Greetings friends and lets welcome this 2010 and hope, pray and act to make this year a turning point for the planet toward life-sustaining, life respecting and stewardship frame of mind with respect to the planets resources.
I had a good 2009 personally in that I have a son to welcome into the world – born in Visakhapatnam, India on August 26. Needless to say it is an amazing experience. It reminded me of a comment made by my good friend Bruno Biberon, a chartered accountant by profession and an avid surfer, regarding his own son. He wanted to save the oceans biomass which is disappearing at an alarming rate BECAUSE his son won’t have the opportunity of experiencing the wonders of the oceans as we, in this generation and ALL previous generations, have had the good fortune of enjoying it. I was amazed, impressed and taken back by the scale of his objective and bringing the global problem home as it addresses his immediate and compelling concern. Saving the oceans biomass comment does not seem so far-fetched and distant to me now after my own son was born. If the majority of ordinary citizens of the world share this scale of sentiments then a sustainable world is well within our reach.
A more important change that I experience now after my son is born is that I should not take myself too seriously. The planet will do just fine and the human spirit is amazing, resilient, adaptable and smart to boot. Here is a case in point.

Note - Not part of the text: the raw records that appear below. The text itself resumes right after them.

-- ==== Sys2Proof/Laws/KeptTwin.lean ====
section
/-! SUPPORT. What the functions of Twin, Exsor keep (Laws/Kept.lean). -/

namespace Sys2Proof.Machine

open Sys2Proof

set_option linter.unusedTactic false
set_option linter.unreachableTactic false

/-! ### Twin -/

theorem releaseWithheld_kept {z : State} (s : State) (hK : Kept z s) : Kept z (releaseWithheld s) := by
  unfold releaseWithheld
  try dsimp only
  repeat' (first
    | intro _ _ _
    | intro _ _
    | intro _
    | with_reducible assumption
    | ((conv => arg 2; arg 33); with_reducible refine Kept.lit ?_ ?_ ?_) <;> [skip; rfl; exact ⟨rfl, rfl, rfl, rfl, rfl, rfl, rfl⟩]
    | with_reducible apply completeReady_kept)

theorem takeOne_kept {z : State} (s : State) (id : Nat) (hK : Kept z s) : Kept z (takeOne s id) := by
  unfold takeOne
  try dsimp only
  repeat' (first
    | with_reducible assumption
    | ((conv => arg 2; arg 33); with_reducible refine Kept.lit ?_ ?_ ?_) <;> [skip; rfl; exact ⟨rfl, rfl, rfl, rfl, rfl, rfl, rfl⟩]
    | with_reducible apply setAllot_kept
    | with_reducible apply offerAllot_kept
    | with_reducible apply tellHosts_kept
    | with_reducible apply Kept.ite
    | dsimp only
    | split)

theorem takeOver_kept {z : State} (s : State) (ids : List Nat) (hK : Kept z s) : Kept z (takeOver s ids) := by
  unfold takeOver
  try dsimp only
  repeat' (first
    | intro _ _ _
    | intro _ _
    | intro _
    | with_reducible assumption
    | ((conv => arg 2; arg 33); with_reducible refine Kept.lit ?_ ?_ ?_) <;> [skip; rfl; exact ⟨rfl, rfl, rfl, rfl, rfl, rfl, rfl⟩]
    | with_reducible apply releaseWithheld_kept
    | with_reducible apply takeOne_kept
    | with_reducible apply Kept.foldl)

theorem fenceOne_kept {z : State} (s : State) (id : Nat) (hK : Kept z s) : Kept z (fenceOne s id) := by
  unfold fenceOne
  try dsimp only
  repeat' (first
    | intro _ _ _
    | intro _ _
    | intro _
    | with_reducible assumption
    | ((conv => arg 2; arg 33); with_reducible refine Kept.lit ?_ ?_ ?_) <;> [skip; rfl; exact ⟨rfl, rfl, rfl, rfl, rfl, rfl, rfl⟩]
    | with_reducible apply setAllot_kept
    | with_reducible apply tellHosts_kept
    | with_reducible apply neverComplete_kept
    | with_reducible apply Kept.ite
    | dsimp only
    | split)

theorem fenceAllots_kept {z : State} (s : State) (ids : List Nat) (hK : Kept z s) : Kept z (fenceAllots s ids) := by
  unfold fenceAllots
  try dsimp only
  repeat' (first
    | intro _ _ _
    | intro _ _
    | intro _
    | with_reducible assumption
    | ((conv => arg 2; arg 33); with_reducible refine Kept.lit ?_ ?_ ?_) <;> [skip; rfl; exact ⟨rfl, rfl, rfl, rfl, rfl, rfl, rfl⟩]
    | with_reducible apply fenceOne_kept
    | with_reducible apply Kept.foldl)

theorem ackPeer_kept {z : State} (s : State) (ids : List Nat) (hK : Kept z s) : Kept z (ackPeer s ids) := by
  unfold ackPeer
  try dsimp only
  repeat' (first
    | intro _ _ _
    | intro _ _
    | intro _
    | with_reducible assumption
    | ((conv => arg 2; arg 33); with_reducible refine Kept.lit ?_ ?_ ?_) <;> [skip; rfl; exact ⟨rfl, rfl, rfl, rfl, rfl, rfl, rfl⟩]
    | with_reducible apply makeStale_kept
    | with_reducible apply Kept.foldl)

I came across Emily Pilloton’s Design H project on sustainability this morning and as usual with this type of information, it blew my mind with the simple, yet powerful philosophy underlying the project. Buckminister Fuller always maintained that there are enough resources in the planet to make all the billions of people comfortable and yet be sustainable if we employ innovative engineering designs that use only fraction of inputs than we currently use. Society was “forced” to acknowledge his genius only after many years of marginalizing his ideas and work and it begs the question as to why that is so. My opinion is that it boils down to simplistic tendencies of “easy” profits – for the suppliers of raw materials like steel, oil and lumber and for the value adding services sectors of transforming those raw materials into useful engineering artifacts. There was no upside to reducing the inputs or worrying about letting tons of noxious gases into the atmosphere or tons of effluents discharging into the water ways and oceans destroying the biomass.

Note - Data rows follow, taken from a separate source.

theorem leaveBed_kept {z : State} (s : State) (b : Nat) (hK : Kept z s) : Kept z (leaveBed s b) := by
  unfold leaveBed
  try dsimp only
  repeat' (first
    | intro _ _ _
    | intro _ _
    | intro _
    | with_reducible assumption
    | ((conv => arg 2; arg 33); with_reducible refine Kept.lit ?_ ?_ ?_) <;> [skip; rfl; exact ⟨rfl, rfl, rfl, rfl, rfl, rfl, rfl⟩]
    | with_reducible apply setBed_kept
    | with_reducible apply push_kept
    | with_reducible apply Kept.ite
    | with_reducible apply Kept.foldl
    | dsimp only
    | split)

theorem setPair_kept {z : State} (s : State) (b : Bool) (x : MpPair) (hK : Kept z s) : Kept z (setPair s b x) := by
  unfold setPair
  try dsimp only
  repeat' (first
    | with_reducible assumption
    | ((conv => arg 2; arg 33); with_reducible refine Kept.lit ?_ ?_ ?_) <;> [skip; rfl; exact ⟨rfl, rfl, rfl, rfl, rfl, rfl, rfl⟩]
    | with_reducible apply Kept.ite
    | dsimp only
    | split)

theorem refuseWaiting_kept {z : State} (s : State) (hK : Kept z s) : Kept z (refuseWaiting s) := by
  unfold refuseWaiting
  try dsimp only
  repeat' (first
    | intro _ _ _
    | intro _ _
    | intro _
    | with_reducible assumption
    | with_reducible apply endWith_kept
    | with_reducible apply Kept.ite
    | with_reducible apply Kept.foldl
    | dsimp only
    | split)

theorem execCuttingDone_kept {z : State} (n : Nat) (ues : List Nat) (t : Nat) (s : State) (hK : Kept z s) {w0 : State} (eq0 : execCuttingDone n ues t s = .next w0) : Kept z w0 := by
  unfold execCuttingDone at eq0
  try dsimp only at eq0
  refine Kept.of_next eq0 ?_
  repeat' (first
    | with_reducible assumption
    | ((conv => arg 2; arg 33); with_reducible refine Kept.lit ?_ ?_ ?_) <;> [skip; rfl; exact ⟨rfl, rfl, rfl, rfl, rfl, rfl, rfl⟩]
    | with_reducible apply tick_kept
    | with_reducible apply feed_kept
    | with_reducible apply cuttingEnds_kept
    | dsimp only
    | split)

theorem execTineFenced_kept {z : State} (n t : Nat) (s : State) (hK : Kept z s) {w0 : State} (eq0 : execTineFenced n t s = .next w0) : Kept z w0 := by
  unfold execTineFenced at eq0
  try dsimp only at eq0
  refine Kept.of_next eq0 ?_
  repeat' (first
    | with_reducible assumption
    | ((conv => arg 2; arg 33); with_reducible refine Kept.lit ?_ ?_ ?_) <;> [skip; rfl; exact ⟨rfl, rfl, rfl, rfl, rfl, rfl, rfl⟩]
    | with_reducible apply tick_kept
    | with_reducible apply setFld_kept
    | with_reducible apply bump_kept
    | with_reducible apply raise_kept
    | with_reducible apply judgeTines_kept
    | with_reducible apply place_kept
    | with_reducible apply feed_kept
    | with_reducible apply cuttingFails_kept
    | with_reducible apply leaveBed_kept
    | with_reducible apply Kept.ite
    | dsimp only
    | split)

theorem execMpLockstep_kept {z : State} (b : Bool) (t : Nat) (s : State) (hK : Kept z s) {w0 : State} (eq0 : execMpLockstep b t s = .next w0) : Kept z w0 := by
  unfold execMpLockstep at eq0
  try dsimp only at eq0
  refine Kept.of_next eq0 ?_
  repeat' (first
    | intro _ _ _
    | intro _ _
    | intro _
    | with_reducible assumption
    | ((conv => arg 2; arg 33); with_reducible refine Kept.lit ?_ ?_ ?_) <;> [skip; rfl; exact ⟨rfl, rfl, rfl, rfl, rfl, rfl, rfl⟩]
    | with_reducible apply tick_kept
    | with_reducible apply bump_kept
    | with_reducible apply raiseOpen_kept
    | with_reducible apply interruptPairs_kept
    | with_reducible apply setPair_kept
    | with_reducible apply refuseWaiting_kept
    | with_reducible apply Kept.ite
    | dsimp only
    | split)

theorem execHaWatchdog_kept {z : State} (f t : Nat) (s : State) (hK : Kept z s) {w0 : State} (eq0 : execHaWatchdog f t s = .next w0) : Kept z w0 := by
  unfold execHaWatchdog at eq0
  try dsimp only at eq0
  refine Kept.of_next eq0 ?_
  repeat' (first
    | intro _ _ _
    | intro _ _
    | intro _
    | with_reducible assumption
    | with_reducible apply tick_kept
    | with_reducible apply setFunc_kept
    | with_reducible apply dropInputs_kept
    | with_reducible apply raise_kept
    | with_reducible apply Kept.ite
    | dsimp only
    | split)

theorem execConfigRecordSave_kept {z : State} (t : Nat) (s : State) (hK : Kept z s) {w0 : State} (eq0 : execConfigRecordSave t s = .next w0) : Kept z w0 := by
  unfold execConfigRecordSave at eq0
  try dsimp only at eq0
  refine Kept.of_next eq0 ?_
  repeat' (first
    | with_reducible assumption
    | with_reducible apply tick_kept
    | with_reducible apply saveConfig_kept
    | with_reducible apply Kept.ite
    | dsimp only
    | split)

theorem execInjectionTimeout_kept {z : State} (n t : Nat) (s : State) (hK : Kept z s) {w0 : State} (eq0 : execInjectionTimeout n t s = .next w0) : Kept z w0 := by
  unfold execInjectionTimeout at eq0
  try dsimp only at eq0
  refine Kept.of_next eq0 ?_
  repeat' (first
    | with_reducible assumption
    | ((conv => arg 2; arg 33); with_reducible refine Kept.lit ?_ ?_ ?_) <;> [skip; rfl; exact ⟨rfl, rfl, rfl, rfl, rfl, rfl, rfl⟩]
    | with_reducible apply tick_kept
    | with_reducible apply setSource_kept
    | with_reducible apply endWith_kept
    | with_reducible apply Kept.ite
    | dsimp only
    | split)

/-! ### Weeding -/

theorem setItem_kept {z : State} (s : State) (n : Nat) (x : IstItem) (hK : Kept z s) : Kept z (setItem s n x) := by
  unfold setItem
  try dsimp only
  repeat' (first
    | with_reducible assumption
    | ((conv => arg 2; arg 33); with_reducible refine Kept.lit ?_ ?_ ?_) <;> [skip; rfl; exact ⟨rfl, rfl, rfl, rfl, rfl, rfl, rfl⟩])

theorem endRunNow_kept {z : State} (s : State) (id : Nat) (hK : Kept z s) : Kept z (endRunNow s id) := by
  unfold endRunNow
  try dsimp only
  repeat' (first
    | intro _ _ _
    | intro _ _
    | intro _
    | with_reducible assumption
    | ((conv => arg 2; arg 33); with_reducible refine Kept.lit ?_ ?_ ?_) <;> [skip; rfl; exact ⟨rfl, rfl, rfl, rfl, rfl, rfl, rfl⟩]
    | with_reducible apply endWith_kept
    | with_reducible apply endOk_kept
    | with_reducible apply Kept.ite
    | dsimp only
    | split)

theorem itemCovered_kept {z : State} (s : State) (n : Nat) (hK : Kept z s) : Kept z (itemCovered s n) := by
  unfold itemCovered
  try dsimp only
  repeat' (first
    | intro _ _ _
    | intro _ _
    | intro _
    | with_reducible assumption
    | ((conv => arg 2; arg 33); with_reducible refine Kept.lit ?_ ?_ ?_) <;> [skip; rfl; exact ⟨rfl, rfl, rfl, rfl, rfl, rfl, rfl⟩]
    | with_reducible apply clearLive_kept
    | with_reducible apply setItem_kept
    | with_reducible apply endRunNow_kept
    | with_reducible apply Kept.ite
    | dsimp only
    | split)

theorem unitDone_kept {z : State} (s : State) (n k u : Nat) (pass : Bool) (hK : Kept z s) : Kept z (unitDone s n k u pass) := by
  unfold unitDone
  try dsimp only
  repeat' (first
    | intro _ _ _
    | intro _ _
    | intro _
    | with_reducible assumption
    | ((conv => arg 2; arg 33); with_reducible refine Kept.lit ?_ ?_ ?_) <;> [skip; rfl; exact ⟨rfl, rfl, rfl, rfl, rfl, rfl, rfl⟩]
    | with_reducible apply setItem_kept
    | with_reducible apply itemCovered_kept
    | with_reducible apply Kept.ite
    | dsimp only
    | split)

theorem startWeeding_kept {z : State} (s : State) (hK : Kept z s) : Kept z (startWeeding s) := by
  unfold startWeeding
  try dsimp only
  repeat' (first
    | intro _ _ _
    | intro _ _
    | intro _
    | with_reducible assumption
    | ((conv => arg 2; arg 33); with_reducible refine Kept.lit ?_ ?_ ?_) <;> [skip; rfl; exact ⟨rfl, rfl, rfl, rfl, rfl, rfl, rfl⟩]
    | with_reducible apply Kept.ite
    | dsimp only
    | split)

theorem failChannel_kept {z : State} (s : State) (c : Nat) (hK : Kept z s) : Kept z (failChannel s c) := by
  unfold failChannel
  try dsimp only
  repeat' (first
    | intro _ _ _
    | intro _ _
    | intro _
    | with_reducible assumption
    | ((conv => arg 2; arg 33); with_reducible refine Kept.lit ?_ ?_ ?_) <;> [skip; rfl; exact ⟨rfl, rfl, rfl, rfl, rfl, rfl, rfl⟩]
    | with_reducible apply failTarget_kept
    | with_reducible apply Kept.foldl)

theorem startRehearsal_kept {z : State} (s : State) (auto quietOnly : Bool) (cmd : Option Nat) (hK : Kept z s) : Kept z (startRehearsal s auto quietOnly cmd) := by
  unfold startRehearsal
  try dsimp only
  repeat' (first
    | intro _ _ _
    | intro _ _
    | intro _
    | with_reducible assumption
    | ((conv => arg 2; arg 33); with_reducible refine Kept.lit ?_ ?_ ?_) <;> [skip; rfl; exact ⟨rfl, rfl, rfl, rfl, rfl, rfl, rfl⟩]
    | with_reducible apply setRole_kept
    | with_reducible apply Kept.foldl)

The economic model in the world today tends to glorify, indeed deify, the capital inputs needed for economic activity and marginalize the effort (labor) and “entitlement” to use, thrash and claim the planets natural resources. Essentially, someone with a fist full of dollars or euros or yuans can buy / lease 10,000 acres in most corners of the earth, mouth some niceties to the local politicians or “leaders” as they term themselves, and proceed to ravage, pilfer and rape the landscape and exploit the local inhabitants with ”economic growth opportunities”. I am referring to projects such as 5000 acres to open a nuclear power plant for electricity near Vizainagaram, a quarter kilometer wide canal diverting Godavari river waters for industrial development and leaving dried up silt land to the local farmers in East Godavari district, or opening a VW plant at Vizag that requires 1800 acres of land primarily for exports. Of course the modern MBA types get shocked at the suggestion that these projects might not be a good idea.
The arguments are well-known, commonplace and simplistic. But what they fail to realize is that by building a nuclear power plant at a site, you are altering the local mini eco system – the biological, botanical, atmospheric and social aspects in about 5000 acres and you are doing this for eternity or for a time frame so far in the future it is hard to fathom. What gives ANYONE the right to alter a land mass of 5000 acres FOREVER from a finite quantity available on this planet that belongs to ALL life on the planet and that belongs to the planet earth itself.
The reference to ALL life gets deeper with this native american saying ” This land belongs to my people. Some of my people are living, some are dead, but MOST are yet to be born”. So to all those MBA types and pseudo MBA types (who think they are brilliant business men), I say this – remember who owns this land (despite your politician designed ownership title deeds) – it belongs to all LIFE yet to be born and you are just a steward, a guest and a visitor who has come for a short stay. If you believe in reincarnation, then you and your uncle parthasaradhi will probably revisit this planet many times in the future. Don’t mess it up and more importantly, don’t do things that alter the environment permanently forever.
So whats the alternative to a nuclear power plant given that we are not advocating anyone to go back to living in the jungles. May be the bloom box from Bloom energy, solar thermal installations covering every street and highway, or an automated computerised driverless public transportation system that operates like a private car – point a to point b door to door with electricity (thus making your VW plant redundant but then you already altered the mini eco systems in 1800 acres permanently). Heck, if we can track Al Faida operatives with drones, then driverless mini-buses are a cake walk.
Alex Steffen of www.worldchanging.com proposes “smart cities” of which New York is a good example and a harbinger of what is possible because of the compact and efficient living, working and playing environment of high quality. If we solve people’s need for a good life in a sustainable way, then everything else will fall in place because of good education and general well-being.
Lets encourage Emily Pilloton’s work – comment, donate, participate and at the least take a few minutes to read about her wonderful work for the betterment of humanity.